Exercise materials below:

-- ==== Sys2Proof/Laws/PerInstr.lean ====
section
/-! SUPPORT. The family `Framed`, one lemma a constructor: an instruction's encoding, where it has one, is a frame of
either format: START first, STOP last, at least 7 bytes (R62, R63). -/

namespace Sys2Proof.Laws.Framed

open Sys2Proof.Machine

/-- The encoding of `i` begins with START_BYTE, ends with STOP_BYTE and holds the 7 bytes of overhead. -/
def Statement (i : Instr) : Prop := ∀ bs, encode i = some bs → Bounded bs ∧ 7 ≤ bs.length

theorem of_frameOf {i : Instr} {reg b2 : Byte} {p : Bytes} (h : encode i = some (frameOf reg b2 p)) : Statement i := by
  intro bs hb
  obtain rfl : frameOf reg b2 p = bs := Option.some.inj (h.symm.trans hb)
  exact ⟨bounded_frameOf _ _ _, by rw [length_frameOf]; omega⟩

theorem feed (c : Bytes) : Statement (.feed c) := by intro bs h; cases h
theorem reset : Statement .reset := by intro bs h; cases h
theorem lenchk (F : Bytes) : Statement (.lenchk F) := by intro bs h; cases h
theorem chksum (F : Bytes) : Statement (.chksum F) := by intro bs h; cases h
theorem status (b2 : Byte) (p : Bytes) : Statement (.status b2 p) := of_frameOf rfl
theorem cellv (b2 : Byte) (p : Bytes) : Statement (.cellv b2 p) := of_frameOf rfl
theorem unrec (reg b2 : Byte) (p : Bytes) : Statement (.unrec reg b2 p) := of_frameOf rfl
theorem rdreg3 : Statement .rdreg3 := by intro bs h; cases h; decide
theorem rdreg4 : Statement .rdreg4 := by intro bs h; cases h; decide

end Sys2Proof.Laws.Framed
end

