theorem exec_chksum_fail {F : Bytes} (s : State) (h : LengthConsistent F) (hc : computedSum F ≠ receivedSum F) :
    exec (.chksum F) s = .next (s.emit (.decodeError
      (.checksumMismatch (BitVec.ofNat 16 (computedSum F)) (BitVec.ofNat 16 (receivedSum F))) (some F))) := by
  show execChksum F s = _
  rw [execChksum_eq s h, if_neg hc]

/-- From 4 bytes on CHKSUM completes, with or without an event; below, its read of LEN faults (entry 11). -/
theorem exec_chksum_of_four_le {F : Bytes} (s : State) (h : 4 ≤ F.length) :
    exec (.chksum F) s = .next s ∨ ∃ e, exec (.chksum F) s = .next (s.emit e) := by
  obtain ⟨k, hk⟩ := checksumPair_ok h
  show execChksum F s = _ ∨ ∃ e, execChksum F s = _
  rw [execChksum, checksumStage, hk]
  simp only [Except.map, orFault]
  split
  · exact .inl rfl
  · exact .inr ⟨_, rfl⟩

theorem exec_chksum_of_lt_four {F : Bytes} (s : State) (h : F.length < 4) :
    exec (.chksum F) s = .fault (.readOutOfBounds 3) := by
  have hread : checksumPair F = .error (.readOutOfBounds 3) := by
    rw [checksumPair, idxLen, byteAt_error (by omega)]
    rfl
  show execChksum F s = _
  rw [execChksum, checksumStage, hread]
  rfl

theorem emit_ne_self (s : State) (e : Event) : s.emit e ≠ s := by
  intro h
  have := congrArg (fun t => t.events.length) h
  simp at this

/-- Two length-consistent frames, one the beginning of the other, are equal: they have the length byte in common. -/
theorem eq_nil_of_lengthConsistent_append {a b : Bytes} (ha : LengthConsistent a) (hab : LengthConsistent (a ++ b)) :
    b = [] := by
  obtain ⟨h7, hlen⟩ := ha
  obtain ⟨-, hlen'⟩ := hab
  rw [u8At_append (by omega), List.length_append] at hlen'
  exact List.length_eq_zero_iff.1 (by omega)

/-- Settles O30, by the outcomes of the length test; no proper beginning passes it because LEN fixes the length
(`eq_nil_of_lengthConsistent_append`). -/
theorem lenchkChecksTheLength : Obligations.LenchkChecksTheLength := by
  unfold Obligations.LenchkChecksTheLength
  intro F s
  refine ⟨exec_lenchk_pass s, exec_lenchk_fail s, fun n hF hn htake => ?_⟩
  rw [← List.take_append_drop n F] at hF
  have hdrop := List.drop_eq_nil_iff.1 (eq_nil_of_lengthConsistent_append htake hF)
  omega

/-- Settles O31: the two outcomes of `execChksum_eq`; both values fit 16 bits, so they are equal exactly when their high
and low bytes are. -/
theorem chksumComparesComputedAndReceived : Obligations.ChksumComparesComputedAndReceived := by
  unfold Obligations.ChksumComparesComputedAndReceived
  intro F s h
  refine ⟨exec_chksum_pass s h, exec_chksum_fail s h, ?_⟩
  have hc := computedSum_lt F
  have hlow := u8At_lt F (F.length - 2)
  have hhigh := u8At_lt F (F.length - 3)
  obtain ⟨h7, -⟩ := h
  rw [receivedSum, u16At, show F.length - 3 + 1 = F.length - 2 by omega]
  omega

/-- Settles O32: the sum's bound is `checkedSum_le`; CHKSUM passes exactly when the values agree, since an event changes
the state, and the computed value is the negation of the sum modulo 65536. -/
theorem checksumArithmetic : Obligations.ChecksumArithmetic := by
  unfold Obligations.ChecksumArithmetic
  intro F s h
  have hle := checkedSum_le h
  have hr := receivedSum_lt F
  have hpass : exec (.chksum F) s = .next s ↔ computedSum F = receivedSum F := by
    refine ⟨fun hexec => ?_, exec_chksum_pass s h⟩
    by_contra hc
    rw [exec_chksum_fail s h hc] at hexec
    exact emit_ne_self _ _ (Host.Outcome.next.inj hexec)
  refine ⟨hle, by omega, by omega, ?_⟩
  rw [hpass, computedSum]
  omega

/-- Settles O34, by the one read that can fail, of LEN at index 3. -/
theorem chksumStopsOnlyBelowFourBytes : Obligations.ChksumStopsOnlyBelowFourBytes := by
  unfold Obligations.ChksumStopsOnlyBelowFourBytes
  intro F s
  refine ⟨exec_chksum_of_lt_four s, fun h => ?_⟩
  rcases exec_chksum_of_four_le s h with hpass | ⟨e, hfail⟩
  · exact ⟨[], by rw [hpass, List.append_nil]⟩
  · exact ⟨[e], hfail⟩

/-! ### One byte of a frame changed (R115) -/

theorem lengthConsistent_set {F : Bytes} {i : Nat} {x : Byte} (h : LengthConsistent F) (hi : i ≠ 3) :
    LengthConsistent (F.set i x) := by
  rw [LengthConsistent, List.length_set, u8At_set_ne hi]
  exact h

theorem sumBytes_cons (y : Byte) (p : Bytes) : sumBytes (y :: p) = y.toNat + sumBytes p := by
  simp [sumBytes]

/-- Changing one byte changes the sum by the difference of the two. -/
theorem sumBytes_set {p : Bytes} {i : Nat} (x : Byte) (h : i < p.length) :
    sumBytes (p.set i x) + u8At p i = sumBytes p + x.toNat := by
  induction p generalizing i with
  | nil => simp at h
  | cons y p ih =>
    cases i with
    | zero =>
      rw [List.set_cons_zero, sumBytes_cons, sumBytes_cons, show u8At (y :: p) 0 = y.toNat from rfl]
      omega
    | succ i =>
      have := ih (i := i) (by simpa using h)
      rw [List.set_cons_succ, sumBytes_cons, sumBytes_cons, show u8At (y :: p) (i + 1) = u8At p i from rfl]
      omega

theorem payloadBytes_set_payload {F : Bytes} {j : Nat} (x : Byte) (h : j + 7 < F.length) :
    payloadBytes (F.set (4 + j) x) = (payloadBytes F).set j x := by
  apply List.ext_getElem
  · simp [payloadBytes]
  · intro k hk _
    simp only [payloadBytes, List.length_map, List.length_range, List.length_set] at hk
    by_cases hjk : j = k
    · subst hjk
      simp [payloadBytes, show 4 + j < F.length by omega]
    · simp [payloadBytes, hjk, show 4 + k < F.length by omega]

theorem payloadBytes_set_outside {F : Bytes} {i : Nat} (x : Byte) (h : i < 4 ∨ F.length ≤ i + 3) :
    payloadBytes (F.set i x) = payloadBytes F := by
  apply List.ext_getElem
  · simp [payloadBytes]
  · intro k hk _
    simp only [payloadBytes, List.length_map, List.length_range, List.length_set] at hk
    simp [payloadBytes, show i ≠ 4 + k by omega]

theorem checkedSum_set_payload {F : Bytes} {i : Nat} (x : Byte) (h4 : 4 ≤ i) (h : i + 3 < F.length) :
    checkedSum (F.set i x) + u8At F i = checkedSum F + x.toNat := by
  obtain ⟨j, rfl⟩ := Nat.exists_eq_add_of_le h4
  have hset := sumBytes_set (p := payloadBytes F) (i := j) x (by rw [length_payloadBytes]; omega)
  rw [u8At_payloadBytes (by omega)] at hset
  rw [checkedSum_eq, checkedSum_eq, u8At_set_ne (by omega), payloadBytes_set_payload x (by omega)]
  omega

theorem checkedSum_set_outside {F : Bytes} {i : Nat} (x : Byte) (h : i < 3 ∨ F.length ≤ i + 3) (h7 : 7 ≤ F.length) :
    checkedSum (F.set i x) = checkedSum F := by
  rw [checkedSum_eq, checkedSum_eq, u8At_set_ne (by omega), payloadBytes_set_outside x (by omega)]

theorem receivedSum_set_outside {F : Bytes} {i : Nat} (x : Byte) (h : i + 3 < F.length) :
    receivedSum (F.set i x) = receivedSum F := by
  rw [receivedSum, receivedSum, u16At, u16At, List.length_set, u8At_set_ne (by omega), u8At_set_ne (by omega)]

/-- Another value in one of the two checksum bytes is another received value. -/
theorem receivedSum_set_checksum {F : Bytes} {i : Nat} {x : Byte} (h7 : 7 ≤ F.length)
    (hi : i = F.length - 3 ∨ i = F.length - 2) (hx : u8At F i ≠ x.toNat) :
    receivedSum (F.set i x) ≠ receivedSum F := by
  have e : F.length - 3 + 1 = F.length - 2 := by omega
  have hx' := x.isLt
  have hlow := u8At_lt F (F.length - 2)
  rw [receivedSum, receivedSum, u16At, u16At, List.length_set, e]
  rcases hi with rfl | rfl
  · rw [u8At_set_eq (by omega), u8At_set_ne (by omega)]
    omega
  · rw [u8At_set_ne (by omega), u8At_set_eq (by omega)]
    omega

/-- A change of one covered byte of a valid frame makes the two values differ: of a payload byte it changes the sum by
less than 256, of a checksum byte the received value. -/
theorem computedSum_ne_receivedSum_of_set {F : Bytes} {i : Nat} {x : Byte} (hv : Valid F) (h4 : 4 ≤ i)
    (h2 : i + 2 ≤ F.length) (hx : u8At F i ≠ x.toNat) : computedSum (F.set i x) ≠ receivedSum (F.set i x) := by
  obtain ⟨-, hlength, hsum⟩ := hv
  have hle := checkedSum_le hlength
  have hle' := checkedSum_le (lengthConsistent_set (x := x) hlength (show i ≠ 3 by omega))
  by_cases hpay : i + 3 < F.length
  · have hset := checkedSum_set_payload x h4 hpay
    rw [receivedSum_set_outside x hpay, ← hsum, computedSum, computedSum]
    omega
  · have hne := receivedSum_set_checksum hlength.1 (by omega) hx
    rw [computedSum, checkedSum_set_outside x (by omega) hlength.1, ← computedSum, hsum]
    exact hne.symm

/-- Settles O33: the length stays, so CHKSUM compares two values of the changed frame; they differ for a covered byte
(`computedSum_ne_receivedSum_of_set`), and neither reads REG or B2. -/
theorem checksumProtection : Obligations.ChecksumProtection := by
  unfold Obligations.ChecksumProtection
  intro F s i x hv hx
  have ⟨_, hlength, hsum⟩ := hv
  refine ⟨fun h4 h2 => ?_, fun hi => ?_⟩
  · have hx' : u8At F i ≠ x.toNat := by
      intro h
      apply hx
      rw [List.getElem?_eq_getElem (show i < F.length by omega)]
      simpa [u8At, show i < F.length by omega] using BitVec.eq_of_toNat_eq h
    have hne := computedSum_ne_receivedSum_of_set hv h4 h2 hx'
    refine ⟨_, _, ?_, exec_chksum_fail s (lengthConsistent_set hlength (by omega)) hne⟩
    exact fun h => hne ((ofNat16_eq_iff (computedSum_lt _) (receivedSum_lt _)).1 h)
  · have hlength' := lengthConsistent_set (x := x) hlength (show i ≠ 3 by omega)
    obtain ⟨h7, -⟩ := hlength
    refine ⟨exec_lenchk_pass s hlength', exec_chksum_pass s hlength' ?_⟩
    rw [receivedSum_set_outside x (by omega), computedSum, checkedSum_set_outside x (by omega) h7]
    exact hsum

/-- Settles O35: the frame is valid (`valid_frameOf`), so both stages pass it, and a valid frame is the frame of its own
fields (`frameOf_fields`). -/
theorem encoderGivesTheUniqueValidFrame : Obligations.EncoderGivesTheUniqueValidFrame := by
  unfold Obligations.EncoderGivesTheUniqueValidFrame
  intro reg b2 p h
  have hv := valid_frameOf (reg := reg) (b2 := b2) h
  refine ⟨length_frameOf reg b2 p, hv, fun s => ?_, fun F => ?_⟩
  · exact ⟨exec_lenchk_pass s hv.2.1, exec_chksum_pass s hv.2.1 hv.2.2⟩
  · constructor
    · rintro ⟨hF, rfl, rfl, rfl⟩
      exact (frameOf_fields hF).symm
    · rintro rfl
      exact ⟨hv, frameOf_reg reg b2 p, frameOf_b2 reg b2 p, payloadBytes_frameOf reg b2 p⟩

end Sys2Proof.Machine
end

/-! ## Decoding and encoding (R60, R68, R74, R175) -/

section
namespace Sys2Proof.Machine

/-- The row of a register id (R68). -/
def rowOf (reg : Byte) : OpcodeRow :=
  if reg = regStatus then .status else if reg = regCellv then .cellv else .unrec

theorem selectRow_headerWord (start reg b2 len : Byte) :
    selectRow (headerWord start reg b2 len) = if start = startByte then some (rowOf reg) else none := by
  refine (headerSelectsTheRow start reg b2 len).trans ?_
  change (if start ≠ startByte then none else if reg = regStatus then some OpcodeRow.status
    else if reg = regCellv then some .cellv else some .unrec) = _
  rw [ite_not, rowOf, apply_ite some, apply_ite some]

theorem instr_rowOf_status (b2 : Byte) (p : Bytes) : (rowOf regStatus).instr regStatus b2 p = .status b2 p := rfl

theorem instr_rowOf_cellv (b2 : Byte) (p : Bytes) : (rowOf regCellv).instr regCellv b2 p = .cellv b2 p := rfl
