-- ==== Sys2Proof/Machine/ContentPort.lean ====
section
/-! DEFINITION. The frames of the content port and the offers of copies: SHOWTIME (Chapters 1 and 2), CUE, BLOCK,
COPY_OFFER (Chapter 3), CONTROL (sections 10.1 and 10.2). -/

namespace Sys2Proof.Machine

/-! ### SHOWTIME (R29 to R45) -/

/-- The status of a SHOWTIME frame (Table 11-3). -/
inductive ShowStatus where
  | playing
  | paused
  | stopped
  deriving DecidableEq, Repr

def showStatus (n : Nat) : Option ShowStatus :=
  if n = 1 then some .playing else if n = 2 then some .paused else if n = 3 then some .stopped else none

/-- The states that ignore every SHOWTIME (R4, Table 2-2 check 2). -/
def Lifecycle.ignoresShowtime (l : Lifecycle) : Bool :=
  match l with
  | .dark => true
  | .preparing => true
  | .closing => true
  | .ready => false
  | .running => false
  | .paused => false
  | .holdover => false
  | .lost => false
  | .test => false

/-- Check 5 of Table 2-2: a STOPPED in READY, and anything but PLAYING in TEST, is ignored. -/
def statusIgnored (l : Lifecycle) (st : ShowStatus) : Bool :=
  match st with
  | .playing => false
  | .paused => l == .test
  | .stopped => l == .test || l == .ready

/-- The five checks of Table 2-2 in their order: the counter of the first that fails, or the status of an accepted frame
(R29). -/
def State.judgeShowtime (s : State) (f : ShowtimeFrame) : Except Counter ShowStatus :=
  if !auditoriumNumber f.auditorium then .error (.device .showtimeBadAuditorium)
  else
    let au := s.auditorium f.auditorium
    if au.lifecycle.ignoresShowtime then .error (.auditorium f.auditorium .showtimeIgnored)
    else
      match showStatus f.status with
      | none => .error (.auditorium f.auditorium .showtimeBadStatus)
      | some st =>
        if au.params.source ≠ 255 ∧ au.params.source ≠ f.server then .error (.auditorium f.auditorium .showtimeForeign)
        else if statusIgnored au.lifecycle st then .error (.auditorium f.auditorium .showtimeIgnored)
        else .ok st

/-- A change of clock that is a step: the step count, CLOCK_STEPPED and the step handling at the new show time (R34, R35,
R38 to R40). -/
def State.runStep (s : State) (a sh : Nat) (full : Bool) : State :=
  ((s.setClock a (s.clock a).countStep).setFlag .clockStepped a).stepHandling a sh (.step full)

/-- A fresh start by PLAYING: the fresh clock, the watches, RUNNING, the late rule (R8, R37). -/
def State.freshStart (s : State) (a ea target comp : Nat) : State :=
  let p := (s.auditorium a).params
  (((s.setClock a (((s.clock a).fresh ea target comp).startWatches p ea)).setLifecycle a .running).evaluateAll a
    target).updateBeacon a

/-- A fresh pause by PAUSED in READY (R8, R37). -/
def State.freshPause (s : State) (a ea target comp : Nat) : State :=
  ((s.setClock a ((s.clock a).fresh ea target comp)).setLifecycle a .paused).updateBeacon a

/-- The servo on PLAYING in RUNNING or HOLDOVER: slew, step, or step with full purge on another composition (R32 to R35,
R9, R13). -/
def State.servo (s : State) (a ea target comp : Nat) : State :=
  let p := (s.auditorium a).params
  let sLoc := s.showTimeAt a ea
  let err : Int := (target : Int) - sLoc
  let c : Clock := { s.clock a with lastError := err }
  if c.composition ≠ some comp then
    (((s.setClock a ({ c.reanchor ea target with composition := some comp }.startWatches p ea)).setLifecycle a
      .running).runStep a target true).updateBeacon a
  else if reachesThreshold err p.stepThreshold then
    (((s.setClock a ((c.reanchor ea target).startWatches p ea)).setLifecycle a .running).runStep a target
      false).updateBeacon a
  else ((s.setClock a ((c.slew ea sLoc err).startWatches p ea)).setLifecycle a .running).updateBeacon a

/-- PAUSED in RUNNING, HOLDOVER, LOST or PAUSED: the clock set at Target and frozen, the watches cancelled, and the step
handling where the move reaches the threshold or the composition changes; a smaller move from LOST has each current cue
judged at once (R10, R11, R38, R39, R114). -/
def State.pauseOrMove (s : State) (a ea target comp : Nat) : State :=
  let p := (s.auditorium a).params
  let before := s.lifecycle a
  let move : Int := (target : Int) - s.showTimeAt a ea
  let c := s.clock a
  let changed := decide (c.composition ≠ some comp)
  let c := Clock.cancelWatches { c with lastError := move, e0 := ea, s0 := target, composition := some comp }
  let s := (s.setClock a c).setLifecycle a .paused
  let s :=
    if changed then s.runStep a target true
    else if reachesThreshold move p.stepThreshold then s.runStep a target false
    else if before = .lost then s.judgeAll a target
    else s
  s.updateBeacon a

/-- PLAYING in PAUSED or LOST: the resume rule (R11, R14, R40), with R114's judgement on a resume from LOST without a
step. -/
def State.resume (s : State) (a ea target comp : Nat) : State :=
  let p := (s.auditorium a).params
  let before := s.lifecycle a
  let c := s.clock a
  let diff : Int := (target : Int) - c.s0
  let changed := decide (c.composition ≠ some comp)
  let c := ({ c with lastError := diff, composition := some comp }.reanchor ea target).startWatches p ea
  let s := (s.setClock a c).setLifecycle a .running
  let s :=
    if changed then s.runStep a target true
    else if reachesThreshold diff p.stepThreshold then s.runStep a target false
    else (if before = .lost then s.judgeAll a target else s).evaluateAll a target
  s.updateBeacon a

/-- STOPPED: the show ends, show time frozen at its value at Ea, composition absent, the show-end clearing (R15, R44). -/
def State.showEnd (s : State) (a ea : Nat) : State :=
  let sh := s.showTimeAt a ea
  let c := Clock.cancelWatches { s.clock a with e0 := ea, s0 := sh, composition := none }
  (((s.setClock a c).setLifecycle a (s.readyState a)).stepHandling a sh .showEnd).updateBeacon a

/-- An accepted frame acted on by the auditorium's state and its status (Table 2-3). -/
def State.actOnShowtime (s : State) (a ea target comp : Nat) (st : ShowStatus) : State :=
  match st with
  | .playing =>
    match s.lifecycle a with
    | .ready => s.freshStart a ea target comp
    | .running => s.servo a ea target comp
    | .holdover => s.servo a ea target comp
    | .paused => s.resume a ea target comp
    | .lost => s.resume a ea target comp
    | .test => (s.abortCheck a).freshStart a ea target comp
    | .dark => s
    | .preparing => s
    | .closing => s
  | .paused =>
    match s.lifecycle a with
    | .ready => s.freshPause a ea target comp
    | .running => s.pauseOrMove a ea target comp
    | .holdover => s.pauseOrMove a ea target comp
    | .paused => s.pauseOrMove a ea target comp
    | .lost => s.pauseOrMove a ea target comp
    | .test => s
    | .dark => s
    | .preparing => s
    | .closing => s
  | .stopped =>
    match s.lifecycle a with
    | .running => s.showEnd a ea
    | .holdover => s.showEnd a ea
    | .paused => s.showEnd a ea
    | .lost => s.showEnd a ea
    | .ready => s
    | .test => s
    | .dark => s
    | .preparing => s
    | .closing => s

/-- A SHOWTIME frame: counted on the check it fails and dropped, or accepted, its Ea the last accepted time, and acted on
(R29 to R31). -/
def State.showtimeFrame (s : State) (ea : Nat) (f : ShowtimeFrame) : State :=
  if s.contentOpen then
    match s.judgeShowtime f with
    | .error c => s.bump c
    | .ok st =>
      let a := f.auditorium
      let s := s.bumpAuditorium a .showtimeAccepted
      let target := targetOf f.serverTime (s.auditorium a).params.transit
      (s.setClock a { s.clock a with lastAccepted := some ea }).actOnShowtime a ea target f.composition st
  else s

/-- SHOWTIME (R29). -/
def execShowtime (ea : Nat) (frame : ShowtimeFrame) (s : State) : Outcome := .next ((s.advance ea).showtimeFrame ea frame)

/-! ### CUE and BLOCK: the scan (R49 to R53) -/

/-- The label test under a mask (R49). -/
def labelTest (mask matchLabel label : Label) : Bool := (label ^^^ matchLabel) &&& mask == 0

/-- The selector test on the `n` most significant bits (R50). -/
def selectorTest (n : Nat) (selector cls : ContentClass) : Bool := cls >>> (8 - n) == selector >>> (8 - n)

/-- Whether filter `i` matches a label and content class (R50). -/
def State.filterMatches (s : State) (label : Label) (cls : ContentClass) (i : Nat) : Bool :=
  let f := s.filter i
  f.enabled && labelTest (s.mask f.mask) f.label label && selectorTest f.bits f.selector cls

/-- The indices that match in a scan of `fuel` entries from index `i`: a match with its continue flag clear ends it
(R51). -/
def State.scanFrom (s : State) (label : Label) (cls : ContentClass) : Nat → Nat → List Nat
  | 0, _ => []
  | fuel + 1, i =>
    if s.filterMatches label cls i then
      i :: (if (s.filter i).continues then s.scanFrom label cls fuel (i + 1) else [])
    else s.scanFrom label cls fuel (i + 1)

/-- The matches of a scan of the 64 entries, in index order (R51). -/
def State.scan (s : State) (label : Label) (cls : ContentClass) : List Nat := s.scanFrom label cls 64 0

/-- The classification of a content frame: the first four matches make copies, each counted FILTER_HITS, the rest count
FANOUT_LIMIT; no match is UNCLAIMED (R51 to R54, R61). -/
def State.classify (s : State) (ea src : Nat) (content : Content) (label : Label) (cls : ContentClass) : State :=
  let hits := s.scan label cls
  let s := s.bumpDevice .contentClassified
  if hits.isEmpty then (s.bumpDevice .unclaimed).setFlag .unclaimedSeen 0
  else
    let made := hits.take copyLimit
    let copies := made.map fun i => (⟨content, src, ea, i, (s.filter i).target⟩ : Copy)
    let s := made.foldl (fun s i => s.bump (.filterHits i)) s
    let s := s.bumpBy (.device .fanoutLimit) (hits.length - copyLimit)
    { s with copies := s.copies ++ copies }

/-- A CUE frame is classified by its label and content class (R50, R51). -/
def State.cueFrame (s : State) (ea src : Nat) (b : CueBody) : State :=
  if s.contentOpen then s.classify ea src (.cue b) b.label b.cls else s

/-- CUE (R51). -/
def execCue (ea src : Nat) (body : CueBody) (s : State) : Outcome := .next ((s.advance ea).cueFrame ea src body)

/-- A BLOCK frame is classified by its label, as class 0 (R50, R51). -/
def State.blockFrame (s : State) (ea src : Nat) (b : BlockBody) : State :=
  if s.contentOpen then s.classify ea src (.block b) b.label 0 else s

/-- BLOCK (R51). -/
def execBlock (ea src : Nat) (body : BlockBody) (s : State) : Outcome := .next ((s.advance ea).blockFrame ea src body)

/-! ### COPY_OFFER (R54 to R56) -/

/-- The lifecycle states whose tracks take copies (R4, R55). -/
def Lifecycle.takesCopies (l : Lifecycle) : Bool :=
  match l with
  | .dark => false
  | .closing => false
  | .test => false
  | .preparing => true
  | .ready => true
  | .running => true
  | .paused => true
  | .holdover => true
  | .lost => true

/-- A copy offered to its target track: the outcome checks of Table 3-4, and a delivered copy taken as an arrival (R55,
R56). -/
def State.offerCopy (s : State) (c : Copy) : State :=
  let k := c.target
  match s.track k with
  | none => s.bumpTrack k .undeliverable
  | some tr =>
    if (s.lifecycle tr.auditorium).takesCopies then
      match c.content, tr.kind with
      | .cue b, .caption => (s.bumpTrack k .copiesDelivered).arriveCue k b (some ⟨b.label, c.station⟩) false
      | .block b, .description => (s.bumpTrack k .copiesDelivered).arriveBlock k b (some ⟨b.label, c.station⟩) false
      | .cue _, .description => s.bumpTrack k .kindMismatch
      | .block _, .caption => s.bumpTrack k .kindMismatch
    else s.bumpTrack k .undeliverable

/-- The oldest copy not yet offered is offered (R54). -/
def State.nextCopy (s : State) : State :=
  match s.copies with
  | [] => s
  | c :: cs => State.offerCopy { s with copies := cs } c

/-- COPY_OFFER (R55). -/
def execCopyOffer (t : Nat) (s : State) : Outcome := .next (s.advance t).nextCopy

/-! ### CONTROL (R162, R164) -/

/-- Whether the controller list admits a source (R162). -/
def Controllers.admits (c : Controllers) (src : Nat) : Bool :=
  (c.entry0.isNone && c.entry1.isNone) || c.entry0 == some src || c.entry1 == some src

/-- A CONTROL frame: refused access, queued, or answered BUSY (R162, R164). -/
def State.controlFrame (s : State) (ea src : Nat) (f : ControlFrame) : State :=
  if s.contentOpen then
    if s.controllers.admits src then
      if s.queue.length < queuePlaces then { s with queue := s.queue ++ [⟨f.tag, f.code, f.items, src, ea⟩] }
      else (s.sendResult src f.tag f.code (.refused .busy) []).bumpDevice .commandsBusy
    else s.bumpDevice .accessRefused
  else s

/-- CONTROL (R164). -/
def execControl (ea src : Nat) (frame : ControlFrame) (s : State) : Outcome := .next ((s.advance ea).controlFrame ea src frame)

end Sys2Proof.Machine
end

End of Exercise materials.

_Exercise description_
The response must hold only the lines above from the line with "(by omega) hx" through the line with "rw [List.getElem?_eq_getElem (show", each copied exactly, both ends kept.

_Solution to this exercise_
  · have hne := receivedSum_set_checksum hlength.1 (by omega) hx
    rw [computedSum, checkedSum_set_outside x (by omega) hlength.1, ← computedSum, hsum]
    exact hne.symm

/-- Settles O33: the length stays, so CHKSUM compares two values of the changed frame; they differ for a covered byte
(`computedSum_ne_receivedSum_of_set`), and neither reads REG or B2. -/
theorem checksumProtection : Obligations.ChecksumProtection := by
  unfold Obligations.ChecksumProtection
  intro F s i x hv hx
  have ⟨_, hlength, hsum⟩ := hv
  refine ⟨fun h4 h2 => ?_, fun hi => ?_⟩
  · have hx' : u8At F i ≠ x.toNat := by
      intro h
      apply hx
      rw [List.getElem?_eq_getElem (show i < F.length by omega)]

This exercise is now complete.